I want to know if the following statements can be proven/disproven.

$1.$If $A,B \subset \mathbb{R}^n$ are connected, then $A \cap B$ are connected.

True. There are two possibilities:

1. $A\cap B=\emptyset$: then $A\cap B$ is connected.
2. $A\cap B\neq\emptyset$: then $A\cup B$ is connected, because if $f\colon A\cup B\longrightarrow\{0,1\}$ (with $\{0,1\}$ endowed with the discrete topology) is continuous then, if $p\in A\cap B$, $f(A)=\bigl\{f(p)\bigr\}=f(B)$, and therefore $f$ is constant.

$2.$ If $A,B \subset \mathbb{R}^n$ are convex, then $A \cap B$ is convex too.

True. Let $X\in A\cap B$ and $Y\in A\cap B$ which implies that $X\in A$ and $Y\in A$. Since $A$ is convex, line $XY$ lies within $A$. By similar argument line $AB$ lies within $X$. Hence line $XY$ lies within $A\cap B$.

$3.$ If $A,B \subset \mathbb{R}^n$ is connected and $A \cap B \neq \emptyset$, then $A \cup B$ is connected too.

True. Let $A = [0,1]$ and $B = (1,2)$. Then $A \cap \overline{B} = \{1\} \neq \emptyset$. However, $A \cap B = \emptyset$. So, $A \cap \overline{B} \neq \emptyset$ does not imply $A \cap B \neq \emptyset$.

$4.$ If $A,B \subset \mathbb{R}^n$ is convex and $A \cap B \neq \emptyset$, then $A \cup B$ is convex.
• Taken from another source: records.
/-- PMUL's errors, on any contents of its sources (R103). -/
theorem body_pmul_eq_error_iff {a : SReg} (hd : d ≠ .p0) : body (.pmul d a b) s = .error e ↔
    e = .invalidPoint ∧ s.readP b = .empty ∨
    e = .pointAtInfinity ∧ ∃ Q, s.readP b = .point Q ∧
      GroupElt.mul (s.readS a).toNat (.affine Q) = .infinity := by
  cases hb : s.readP b with
  | empty => simp [body_pmul_empty hd hb, eq_comm]
  | point Q => simp [body_pmul hd hb, resultP_eq_error_iff]

/-- PCOMP's one error (R107). -/
theorem body_pcomp_eq_error_iff : body (.pcomp a f) s = .error e ↔ e = .invalidPoint ∧ s.readP a = .empty := by
  cases ha : s.readP a with
  | empty => simp [body_pcomp_empty ha, eq_comm]
  | point Q => simp [body_pcomp ha]

/-- PDEC's errors, the length before the bytes (R110, R111). -/
theorem body_pdec_eq_error_iff (hd : d ≠ .p0) : body (.pdec d f) s = .error e ↔
    e = .invalidInputLength ∧ s.elen ≠ formatLen f ∨
    e = .invalidPoint ∧ s.elen = formatLen f ∧ ¬ ∃ P, onCurve P = true ∧ Encodes s f P := by
  by_cases hlen : s.elen = formatLen f
  · rw [body_pdec_of_elen_eq hd hlen]
    by_cases hex : ∃ P, onCurve P = true ∧ Encodes s f P
    · have ⟨P, hP, henc⟩ := hex
      simp [decodePoint_eq_ok hP henc, hlen, hex, Except.map]
    · simp [decodePoint_eq_error hex, hlen, hex, Except.map, eq_comm (b := e)]
  · simp [body_pdec_of_elen_ne hd hlen, hlen, eq_comm (b := e)]

end Causes

/-- A command but PDEC raises InvalidPoint exactly for an EMPTY source (R117). -/
theorem body_eq_invalidPoint_iff {i : Instr} {s : State} (hi : i.WellFormed) (hpdec : ∀ d f, i ≠ .pdec d f) :
    body i s = .error .invalidPoint ↔ ∃ r ∈ sourcesP i, s.readP r = .empty := by
  cases i with
  | sadd d a b => simp [body_sadd_eq_error_iff, sourcesP]
  | pdbl d a => simp [body_pdbl_eq_error_iff ((isDest_iff d).mp hi), sourcesP]
  | padd d a b => simp [body_padd_eq_error_iff ((isDest_iff d).mp hi), sourcesP]
  | pmul d a b => simp [body_pmul_eq_error_iff ((isDest_iff d).mp hi), sourcesP]
  | pcomp a f => simp [body_pcomp_eq_error_iff, sourcesP]
  | pdec d f => exact absurd rfl (hpdec d f)

/-- InvalidCommand is never a well-formed command's error: only an illegal word raises it (R71, R118). -/
theorem body_ne_invalidCommand {i : Instr} (hi : i.WellFormed) (s : State) : body i s ≠ .error .invalidCommand := by
  cases i with
  | sadd d a b => simp [body_sadd_eq_error_iff]
  | pdbl d a => simp [body_pdbl_eq_error_iff ((isDest_iff d).mp hi)]
  | padd d a b => simp [body_padd_eq_error_iff ((isDest_iff d).mp hi)]
  | pmul d a b => simp [body_pmul_eq_error_iff ((isDest_iff d).mp hi)]
  | pcomp a f => simp [body_pcomp_eq_error_iff]
  | pdec d f => simp [body_pdec_eq_error_iff ((isDest_iff d).mp hi)]

/-! ## The causes on points of the curve (R91, R95, R96) -/

theorem add_eq_infinity_iff {P Q : GroupElt} (hP : P.inE = true) (hQ : Q.inE = true) :
    P.add Q = .infinity ↔ Q = P.neg := by
  have := fact_prime_p
  obtain ⟨P, rfl⟩ := exists_ofPoint hP
  obtain ⟨Q, rfl⟩ := exists_ofPoint hQ
  rw [← ofPoint_add, ← ofPoint_neg, ← ofPoint_zero, ofPoint_injective.eq_iff, ofPoint_injective.eq_iff,
    eq_neg_iff_add_eq_zero, add_comm]

theorem add_affine_eq_infinity_iff {P Q : CurvePoint} (hP : onCurve P = true) (hQ : onCurve Q = true) :
    GroupElt.add (.affine P) (.affine Q) = .infinity ↔ Q = { x := P.x, y := fneg P.y } :=
  (add_eq_infinity_iff (P := .affine P) (Q := .affine Q) hP hQ).trans (by rw [GroupElt.neg, GroupElt.affine.injEq])

section ValidPoints

variable {s : State} {d a b : PReg} {e : CmdError} (hs : PointsValid s)
include hs

theorem onCurve_of_readP {Q : CurvePoint} (h : s.readP a = .point Q) : onCurve Q = true :=
  onCurve_sourceP hs (sourceP_point h)

/-- PDBL of a point on the curve never fails (R96). -/
theorem body_pdbl_eq_error_iff_of_valid (hd : d ≠ .p0) : body (.pdbl d a) s = .error e ↔
    e = .invalidPoint ∧ s.readP a = .empty := by
  have hnone : ¬ ∃ Q, s.readP a = .point Q ∧ GroupElt.dbl (.affine Q) = .infinity :=
    fun ⟨Q, ha, hdbl⟩ => dbl_ne_infinity (onCurve_of_readP hs ha) hdbl
  rw [body_pdbl_eq_error_iff hd]
  simp only [hnone, and_false, or_false]

/-- PADD of points on the curve fails for a point and its negative alone (R91). -/
theorem body_padd_eq_error_iff_of_valid (hd : d ≠ .p0) : body (.padd d a b) s = .error e ↔
    e = .invalidPoint ∧ (s.readP a = .empty ∨ s.readP b = .empty) ∨
    e = .pointAtInfinity ∧ ∃ Q, s.readP a = .point Q ∧ s.readP b = .point { x := Q.x, y := fneg Q.y } := by
  have hO : (∃ P Q, s.readP a = .point P ∧ s.readP b = .point Q ∧
      GroupElt.add (.affine P) (.affine Q) = .infinity) ↔
      ∃ Q, s.readP a = .point Q ∧ s.readP b = .point { x := Q.x, y := fneg Q.y } := by
    refine exists_congr fun P => ⟨?_, fun ⟨ha, hb⟩ => ⟨_, ha, hb, add_neg_self (.affine P)⟩⟩
    rintro ⟨Q, ha, hb, hadd⟩
    rw [add_affine_eq_infinity_iff (onCurve_of_readP hs ha) (onCurve_of_readP hs hb)] at hadd
    exact ⟨ha, hadd ▸ hb⟩
  rw [body_padd_eq_error_iff hd, hO]

/-- PMUL of a point on the curve fails for the multiples of n alone (R95). -/
theorem body_pmul_eq_error_iff_of_valid {a : SReg} (hd : d ≠ .p0) : body (.pmul d a b) s = .error e ↔
    e = .invalidPoint ∧ s.readP b = .empty ∨
    e = .pointAtInfinity ∧ s.readP b ≠ .empty ∧ (s.readS a).toNat % Config.n = 0 := by
  rw [body_pmul_eq_error_iff hd]
  cases hb : s.readP b with
  | empty => simp
  | point Q =>
    have hE : (GroupElt.affine Q).inE = true := onCurve_of_readP hs hb
    simp [mul_eq_mulRec _ hE, mulRec_eq_infinity_iff hE]

end ValidPoints

/-! ## The ERRCODE a command leaves (R32, R116) -/

/-- ERRCODE after a completion is an error's code exactly when the pseudocode ended in that error. -/
theorem errcode_complete_eq_code_iff {s : State} {r : Except CmdError State} {e : CmdError} :
    (s.complete r).errcode = e.code ↔ r = .error e := by
  cases r with
  | error e' =>
    rw [complete_error, raise_errcode, Except.error.injEq]
    exact ⟨code_inj, congrArg _⟩
  | ok t => exact iff_of_false (code_ne_zero e).symm nofun

theorem body_of_errcode {i : Instr} {s t : State} {e : CmdError} (ht : exec i s = .next t)
    (hcode : t.errcode = e.code) : body i s = .error e := by
  rw [exec_eq] at ht
  cases ht
  exact errcode_complete_eq_code_iff.mp hcode

section Errcode

variable {i : Instr} {s : State}

/-- A command with the two errors e₁ and e₂ ends with code 0 or the code of the one whose cause holds. -/
theorem exec_errcode_of_two {e₁ e₂ : CmdError} {c₁ c₂ : Prop}
    (h : ∀ {e}, body i s = .error e ↔ e = e₁ ∧ c₁ ∨ e = e₂ ∧ c₂) (hne : e₁ ≠ e₂) :
    ∃ t, exec i s = .next t ∧ (t.errcode = 0 ∨ t.errcode = e₁.code ∨ t.errcode = e₂.code) ∧
      (t.errcode = e₁.code ↔ c₁) ∧ (t.errcode = e₂.code ↔ c₂) := by
  refine ⟨_, exec_eq i s, ?_, ?_, ?_⟩
  · cases hbody : body i s with
    | error e =>
      rcases h.mp hbody with ⟨rfl, -⟩ | ⟨rfl, -⟩
      · exact .inr (.inl rfl)
      · exact .inr (.inr rfl)
    | ok t => exact .inl rfl
  · simp [errcode_complete_eq_code_iff, h, hne]
  · simp [errcode_complete_eq_code_iff, h, hne.symm]

/-- A command with the one error e₁ ends with its code where its cause holds, and with code 0 elsewhere. -/
theorem exec_errcode_of_one {e₁ : CmdError} {c₁ : Prop} (h : ∀ {e}, body i s = .error e ↔ e = e₁ ∧ c₁) :
    ∃ t, exec i s = .next t ∧ (t.errcode = 0 ∨ t.errcode = e₁.code) ∧ (t.errcode = e₁.code ↔ c₁) := by
  refine ⟨_, exec_eq i s, ?_, by simp [errcode_complete_eq_code_iff, h]⟩
  cases hbody : body i s with
  | error e =>
    obtain ⟨rfl, -⟩ := h.mp hbody
    exact .inr rfl
  | ok t => exact .inl rfl

end Errcode

/-- A word completes with InvalidCommand exactly when it does not decode (R69, R71). -/
theorem errcode_completion_eq_invalidCommand_iff (w : Word) (s : State) : (∃ e, decode w = .error e) ↔
    ∃ t, completion w s = .next t ∧ t.errcode = CmdError.invalidCommand.code := by
  refine ⟨fun ⟨e, hw⟩ => ⟨_, completion_error hw s, rfl⟩, fun ⟨t, ht, hcode⟩ => ?_⟩
  cases hw : decode w with
  | error e => exact ⟨e, rfl⟩
  | ok i =>
    rw [completion_ok hw] at ht
    exact absurd (body_of_errcode ht hcode) (body_ne_invalidCommand (encode_of_decode hw).1 s)

/-! ## What a failure leaves alone (R123) -/

/-- A completion that leaves ERR at 1, of a legal or an illegal word, failed with some error. -/
theorem failed_of_completion {w : Word} {s t : State} (ht : completion w s = .next t) (herr : t.err = true) :
    ∃ e, Failed s t e := by
  cases hw : decode w with
  | error e =>
    rw [completion_error hw] at ht
    cases ht
    exact ⟨_, failed_raise s _⟩
  | ok i =>
    rw [completion_ok hw] at ht
    obtain ⟨e, -, hfail⟩ := body_eq_error_of_err ht herr
    exact ⟨e, hfail⟩

/-- Two states with the same operands and IE differ for the host in STATUS and LASTCMD alone. -/
theorem SameOperands.regRead {s t : State} (h : SameOperands s t) (hie : t.ie = s.ie) {off : Nat}
    (hstatus : regAt off ≠ .status) (hlast : regAt off ≠ .lastcmd) : t.regRead off = s.regRead off :=
  readReg_congr _ (fun hr => absurd hr hstatus) (fun _ => hie) (fun _ => h.encoding.2) (fun hr => absurd hr hlast)
    (fun i _ _ => h.scalars i) (fun _ _ => h.encoding.1)

/-! ## The statements on errors -/

/-- Settles O49: every EMPTY source is tested, and no other test of a command but PDEC raises InvalidPoint. -/
theorem emptySourceRaisesInvalidPoint : Obligations.EmptySourceRaisesInvalidPoint := by
  refine fun i s hi => ⟨fun hempty => exec_failed ((body_eq_invalidPoint_iff hi ?_).mpr hempty),
    fun hpdec t ht hcode => (body_eq_invalidPoint_iff hi hpdec).mp (body_of_errcode ht hcode)⟩
  rintro d f rfl
  obtain ⟨r, hr, -⟩ := hempty
  cases hr

/-- Settles O50: a completion's ERRCODE is the error its pseudocode ends in, whose causes are known on points of the
curve. -/
theorem errorTable : Obligations.ErrorTable := by
  intro s hs
  have hvalid : PointsValid s := hs.points
  exact ⟨fun w => errcode_completion_eq_invalidCommand_iff w s,
    fun _ _ _ => exec_errcode_of_one body_sadd_eq_error_iff,
    fun _ _ hd => exec_errcode_of_one (body_pdbl_eq_error_iff_of_valid hvalid hd),
    fun _ _ _ hd => exec_errcode_of_two (body_padd_eq_error_iff_of_valid hvalid hd) nofun,
    fun _ _ _ hd => exec_errcode_of_two (body_pmul_eq_error_iff_of_valid hvalid hd) nofun,
    fun _ _ => exec_errcode_of_one body_pcomp_eq_error_iff,
    fun _ _ hd => exec_errcode_of_two (body_pdec_eq_error_iff hd) nofun⟩

/-- Settles O51: the completion raised an error, which touches neither an operand nor IE, and neither does an issue. -/
theorem errorsAreAllOrNothing : Obligations.ErrorsAreAllOrNothing := by
  intro w s t hq ht herr
  obtain ⟨e, hfail⟩ := failed_of_completion ht herr
  obtain ⟨ended, scalars, points, encoding, outside⟩ := hfail
  have same : SameOperands s t := ⟨scalars, points, encoding⟩
  refine ⟨scalars, points, encoding, outside, ended.ie, ended.ovr, ended.lastcmd w hq,
    ended.errcode ▸ code_ne_zero e, ended.busy, ended.done, fun off => same.regRead ended.ie, ?_⟩
  rintro s0 rfl
  have before : SameOperands s0 t := (sameOperands_issue s0 w).trans same
  exact ⟨before.scalars, before.points, before.encoding, outside, fun off => before.regRead ended.ie⟩

end Sys2Proof.Machine

/-! # Reset

The values the registers hold after a reset (R138), and the step that takes one (R137, R139): the statements of the
family 70_reset_and_hazards.md. -/

namespace Sys2Proof.Machine

/-- The operands after reset are those SCRUB leaves (R22, R138). -/
theorem scrub_reset : State.reset.scrub = State.reset := rfl

theorem readS_reset (i : SReg) : State.reset.readS i = 0 := by
  rw [← scrub_reset, readS_scrub]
I think this is false. I thought of $A = \{\mathbb{R^n}, \emptyset \}$ and $B = \{\mathbb{R^n}\}$, but I don't think that's a counterexample.

Answer 1

$1$ is false. You have shown that if $A \cap B \neq \emptyset$ and $A$ and $B$ are connected, then $A \cup B$ is connected: this does not mean that $A \cap B$ is connected at all. Indeed, there are a great many counterexamples, and not even pathological ones: sticking to $\mathbb{R}^2$, take $A$ to be the unit circle minus $(0,1)$ and take $B$ to be the unit circle minus $(1,0)$. Both are clearly connected, but $A \cap B$ is the unit circle minus 2 points, which is disconnected.

$2$ is true.

$3$ is true by the proof you gave in $1$. What you've given here doesn't work, and I'm not really sure what you were trying to do with it.
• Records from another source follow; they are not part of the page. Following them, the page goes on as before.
-- ==== Sys2Proof/Machine/PxrCode.lean ====
section
/-!
DEFINITION. The PXR code as a function of samples (chapter 10, R326, R327, R338 to R348, R351, R352): the CRC, the mosaic's
geometry, the coding and decoding of rows, and the layouts of the units.
-/
namespace Sys2Proof.Machine

/-! ### CRC-32C (R252, R327) -/

/-- One bit of the reflected CRC. -/
def crcBit (c : Nat) : Nat := if c % 2 = 1 then Nat.xor (c / 2) 0x82F63B78 else c / 2

/-- One byte of the reflected CRC. -/
def crcByte (c : Nat) (b : Byte) : Nat :=
  crcBit (crcBit (crcBit (crcBit (crcBit (crcBit (crcBit (crcBit (Nat.xor c b.toNat))))))))

/-- The running CRC over bytes, from a running value. -/
def crcRun (c : Nat) (bs : List Byte) : Nat := bs.foldl crcByte c

/-- The running value before any byte. -/
def crcInit : Nat := 0xFFFFFFFF

/-- The CRC of a running value. -/
def crcEnd (c : Nat) : Nat := Nat.xor c 0xFFFFFFFF

/-- The CRC-32C of bytes. -/
def crc32c (bs : List Byte) : Nat := crcEnd (crcRun crcInit bs)

/-! ### Geometry and parameters (R338 to R341) -/

/-- The mosaic and the format of a stream, as its descriptor holds them (R328). -/
structure PxrGeo where
  bits : Nat := 8
  width : Nat := 0
  lines : Nat := 0
  pw : Nat := 1
  ph : Nat := 1
  xph : Nat := 0
  yph : Nat := 0
  x0 : Nat := 0
  sites : List Nat := []
  bounded : Bool := false
  delta : Nat := 0
  dmax : Nat := 0
  t1 : Nat := 0
  t2 : Nat := 0
  t3 : Nat := 0
  budget : Nat := 0
deriving DecidableEq, Repr

/-- The plane of the site `(xs, ys)`, both taken modulo the period; sites are given as signed offsets. -/
def PxrGeo.planeAt (g : PxrGeo) (xs ys : Int) : Nat :=
  let x := (xs % (g.pw : Int)).toNat
  let y := (ys % (g.ph : Int)).toNat
  g.sites.getD (8 * y + x) 0 / 16

/-- The site of column `x` and frame row `y` before the modulus (R338). -/
def PxrGeo.site (g : PxrGeo) (x y : Nat) : Int × Int := (((g.x0 + x + g.xph : Nat) : Int), ((y + g.yph : Nat) : Int))

/-- The plane of column `x` of frame row `y`. -/
def PxrGeo.plane (g : PxrGeo) (x y : Nat) : Nat := let (a, b) := g.site x y; g.planeAt a b

/-- The planes with a site in frame row `y`, in ascending order. -/
def PxrGeo.planes (g : PxrGeo) (y : Nat) : List Nat :=
  (List.range 16).filter fun p => (List.range g.width).any fun x => g.plane x y == p

/-- The columns of plane `p` in frame row `y` (R338). -/
def PxrGeo.segment (g : PxrGeo) (p y : Nat) : List Nat := (List.range g.width).filter fun x => g.plane x y == p

/-- The first `d` from 1 to `n` that `q` accepts; `n` where none before it does. -/
def firstFrom (n : Nat) (q : Nat → Bool) : Nat := ((List.range n).find? fun i => q (i + 1)).elim n (· + 1)

/-- The largest sample value. -/
def PxrGeo.maxv (g : PxrGeo) : Nat := 2 ^ g.bits - 1

/-- RANGE for an error bound (R340). -/
def PxrGeo.range (g : PxrGeo) (δ : Nat) : Nat := (g.maxv + 2 * δ) / (2 * δ + 1) + 1

/-- The smallest n with 2^n at least `r`. -/
def bitsFor (r : Nat) : Nat := if r ≤ 1 then 0 else Nat.log2 (r - 1) + 1

/-- The table J of R340. -/
def runTable : List Nat :=
  [0, 0, 0, 0, 1, 1, 1, 1, 2, 2, 2, 2, 3, 3, 3, 3, 4, 4, 5, 5, 6, 6, 7, 7, 8, 9, 10, 11, 12, 13, 14, 15]

/-- J[ri]. -/
def runJ (ri : Nat) : Nat := runTable.getD ri 15

/-- The coder's adaptive state: the counts (A, N) of context c of plane p at key 66·p + c, and the run indexes (R341). -/
structure PxrCtx where
  an : Tab (Nat × Nat) := []
  ri : Tab Nat := []
deriving DecidableEq, Repr

/-- The counts a context starts a slice with (R341). -/
def PxrGeo.an0 (g : PxrGeo) : Nat × Nat := (max 2 ((g.range g.delta + 32) / 64), 1)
$4$ is false, but I have no idea what your countexample is even supposed to mean: neither of those is a subset of $\mathbb{R}^n$. For a counterexample (again sticking with $n = 2$), consider the closed unit disks centred on $(0,0)$ and $(1,0)$: both are clearly convex, and the intersection contains $\left(\frac{1}{2},0\right)$, but the union contains both $(0,1)$ and $(1,1)$, but not $\left(\frac{1}{2},1\right)$, which lies on the line between them.

Answer 2

1. The statement is false. Take for instance, the $x$-axis in $\mathbb R^2$ and a circle centered at a point of that axis.
2. Correct.
3. True, but you have to prove it.
4. It is false. Take the $x$-axis and the $y$-axis in $\mathbb R^2$.

Answer 3

1. What happens if you intersect the symbol $\bigcup$ with the symbol $\bigcap$ ?

2. Ok.

3. This claim is actually true.

4. I don't understand what $\{\Bbb R^n,\emptyset\}$ has to do with convexity. Anyways, look at the symbol $+$.

Answer 4

If $A$ and $B$ are connected then $A\cap B$ may or may not be connected. For example in $R^2$ consider a $U$ shape region and a rectangular region cutting through the two teeth of it. The intersection has two disjoint components so it is not connected.

The convexity of the intersection is true. For the union of two sets neither the connectedness nor the convexity is necessarily preserved.

You need to reconsider your proofs.